What is required
Report every line of the entries that contains the word "inWindow".

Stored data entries
====

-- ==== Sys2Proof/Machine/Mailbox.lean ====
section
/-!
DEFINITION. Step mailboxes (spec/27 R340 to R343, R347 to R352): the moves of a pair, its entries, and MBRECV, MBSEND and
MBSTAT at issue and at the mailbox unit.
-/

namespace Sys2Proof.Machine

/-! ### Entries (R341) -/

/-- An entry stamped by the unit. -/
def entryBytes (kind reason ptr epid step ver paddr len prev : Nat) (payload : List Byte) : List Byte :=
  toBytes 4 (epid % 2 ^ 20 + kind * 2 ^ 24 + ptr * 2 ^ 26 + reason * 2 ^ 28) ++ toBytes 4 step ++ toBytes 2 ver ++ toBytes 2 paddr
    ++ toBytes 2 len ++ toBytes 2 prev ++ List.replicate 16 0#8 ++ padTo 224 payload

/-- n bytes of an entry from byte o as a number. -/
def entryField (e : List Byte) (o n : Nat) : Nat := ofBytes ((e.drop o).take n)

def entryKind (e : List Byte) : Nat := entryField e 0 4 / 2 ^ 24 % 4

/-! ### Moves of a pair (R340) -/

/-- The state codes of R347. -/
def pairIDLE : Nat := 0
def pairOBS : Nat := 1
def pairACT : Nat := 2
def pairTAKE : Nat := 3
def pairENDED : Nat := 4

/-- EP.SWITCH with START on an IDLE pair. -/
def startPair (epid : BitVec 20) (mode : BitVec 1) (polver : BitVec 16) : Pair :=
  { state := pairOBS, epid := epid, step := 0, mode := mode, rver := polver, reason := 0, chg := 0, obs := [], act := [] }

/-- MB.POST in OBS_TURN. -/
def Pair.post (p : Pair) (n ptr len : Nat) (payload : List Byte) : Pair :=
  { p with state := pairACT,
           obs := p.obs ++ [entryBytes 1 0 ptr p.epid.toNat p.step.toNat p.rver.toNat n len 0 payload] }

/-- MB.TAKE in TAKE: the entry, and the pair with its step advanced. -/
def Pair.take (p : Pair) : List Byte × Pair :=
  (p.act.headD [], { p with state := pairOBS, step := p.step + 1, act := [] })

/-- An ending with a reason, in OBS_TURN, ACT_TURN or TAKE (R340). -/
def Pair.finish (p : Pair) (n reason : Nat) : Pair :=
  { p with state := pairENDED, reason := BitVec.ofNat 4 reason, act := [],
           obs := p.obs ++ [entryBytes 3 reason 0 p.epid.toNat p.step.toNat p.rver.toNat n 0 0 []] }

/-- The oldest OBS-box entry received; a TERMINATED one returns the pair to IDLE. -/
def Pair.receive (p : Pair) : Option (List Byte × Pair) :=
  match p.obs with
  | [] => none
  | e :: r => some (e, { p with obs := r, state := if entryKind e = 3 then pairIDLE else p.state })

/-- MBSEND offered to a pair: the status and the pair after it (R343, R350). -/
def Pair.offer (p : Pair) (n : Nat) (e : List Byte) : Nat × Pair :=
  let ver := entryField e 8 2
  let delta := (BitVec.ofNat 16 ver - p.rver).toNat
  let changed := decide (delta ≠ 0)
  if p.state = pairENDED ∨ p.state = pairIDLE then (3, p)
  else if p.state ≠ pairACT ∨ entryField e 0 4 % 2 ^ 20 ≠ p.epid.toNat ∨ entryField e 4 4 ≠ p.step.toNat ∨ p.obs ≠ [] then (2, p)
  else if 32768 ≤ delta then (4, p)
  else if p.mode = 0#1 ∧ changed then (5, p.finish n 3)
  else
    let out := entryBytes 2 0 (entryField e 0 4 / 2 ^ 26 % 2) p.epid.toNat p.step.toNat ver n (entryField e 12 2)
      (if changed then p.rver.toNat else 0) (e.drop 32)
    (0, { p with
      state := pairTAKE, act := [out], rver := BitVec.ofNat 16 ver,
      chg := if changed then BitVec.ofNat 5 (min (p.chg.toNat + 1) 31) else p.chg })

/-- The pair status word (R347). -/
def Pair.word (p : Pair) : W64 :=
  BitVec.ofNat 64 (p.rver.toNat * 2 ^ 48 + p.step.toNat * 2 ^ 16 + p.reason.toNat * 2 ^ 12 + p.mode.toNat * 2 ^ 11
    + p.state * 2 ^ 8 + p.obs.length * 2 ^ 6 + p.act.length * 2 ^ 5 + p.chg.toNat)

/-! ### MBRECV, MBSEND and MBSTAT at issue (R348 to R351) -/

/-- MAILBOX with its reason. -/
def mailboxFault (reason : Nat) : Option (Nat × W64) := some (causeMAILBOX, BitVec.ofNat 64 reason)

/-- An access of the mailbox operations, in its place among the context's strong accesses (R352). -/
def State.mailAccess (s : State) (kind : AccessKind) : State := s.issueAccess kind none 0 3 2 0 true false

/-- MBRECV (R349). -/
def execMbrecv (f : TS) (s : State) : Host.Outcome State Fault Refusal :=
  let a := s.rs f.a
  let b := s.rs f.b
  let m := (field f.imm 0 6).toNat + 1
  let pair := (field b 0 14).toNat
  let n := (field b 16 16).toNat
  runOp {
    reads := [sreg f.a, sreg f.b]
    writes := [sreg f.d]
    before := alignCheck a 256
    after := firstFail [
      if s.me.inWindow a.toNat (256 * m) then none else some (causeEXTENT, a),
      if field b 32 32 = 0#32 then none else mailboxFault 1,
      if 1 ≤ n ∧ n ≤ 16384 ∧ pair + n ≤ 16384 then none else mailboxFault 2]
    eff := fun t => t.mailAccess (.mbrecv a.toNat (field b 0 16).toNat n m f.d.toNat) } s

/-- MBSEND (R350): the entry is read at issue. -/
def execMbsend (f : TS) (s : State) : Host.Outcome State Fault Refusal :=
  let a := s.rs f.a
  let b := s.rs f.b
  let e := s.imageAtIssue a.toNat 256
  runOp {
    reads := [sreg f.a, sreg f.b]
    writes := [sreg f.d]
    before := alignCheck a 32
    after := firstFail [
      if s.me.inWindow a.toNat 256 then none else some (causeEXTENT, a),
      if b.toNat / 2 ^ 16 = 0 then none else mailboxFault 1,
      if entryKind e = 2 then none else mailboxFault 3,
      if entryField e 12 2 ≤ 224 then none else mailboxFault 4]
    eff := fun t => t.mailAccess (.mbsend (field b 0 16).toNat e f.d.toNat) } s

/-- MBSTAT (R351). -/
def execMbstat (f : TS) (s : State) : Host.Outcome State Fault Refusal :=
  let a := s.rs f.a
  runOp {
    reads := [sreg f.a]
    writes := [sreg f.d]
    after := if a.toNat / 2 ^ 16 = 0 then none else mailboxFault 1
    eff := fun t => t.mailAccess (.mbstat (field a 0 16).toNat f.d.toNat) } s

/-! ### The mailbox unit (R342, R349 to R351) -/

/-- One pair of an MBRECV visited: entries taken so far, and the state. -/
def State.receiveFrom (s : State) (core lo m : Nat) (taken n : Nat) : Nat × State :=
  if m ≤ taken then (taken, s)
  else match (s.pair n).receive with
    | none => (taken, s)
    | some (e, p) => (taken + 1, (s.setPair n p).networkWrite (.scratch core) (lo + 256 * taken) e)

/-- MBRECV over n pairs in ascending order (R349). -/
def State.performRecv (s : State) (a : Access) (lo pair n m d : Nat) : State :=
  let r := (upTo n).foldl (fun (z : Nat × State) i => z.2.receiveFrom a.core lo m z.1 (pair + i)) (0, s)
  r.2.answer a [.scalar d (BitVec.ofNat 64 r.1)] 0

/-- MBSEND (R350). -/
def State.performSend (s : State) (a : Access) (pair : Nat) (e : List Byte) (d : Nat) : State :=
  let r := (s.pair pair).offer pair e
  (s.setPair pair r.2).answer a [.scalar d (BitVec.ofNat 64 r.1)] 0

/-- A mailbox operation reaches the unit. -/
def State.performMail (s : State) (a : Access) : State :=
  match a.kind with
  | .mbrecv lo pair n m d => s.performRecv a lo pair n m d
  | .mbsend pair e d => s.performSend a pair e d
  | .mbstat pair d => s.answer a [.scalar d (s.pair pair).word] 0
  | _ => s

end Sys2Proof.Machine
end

====

Exercise answer
      if s.me.inWindow a.toNat (256 * m) then none else some (causeEXTENT, a),
      if s.me.inWindow a.toNat 256 then none else some (causeEXTENT, a),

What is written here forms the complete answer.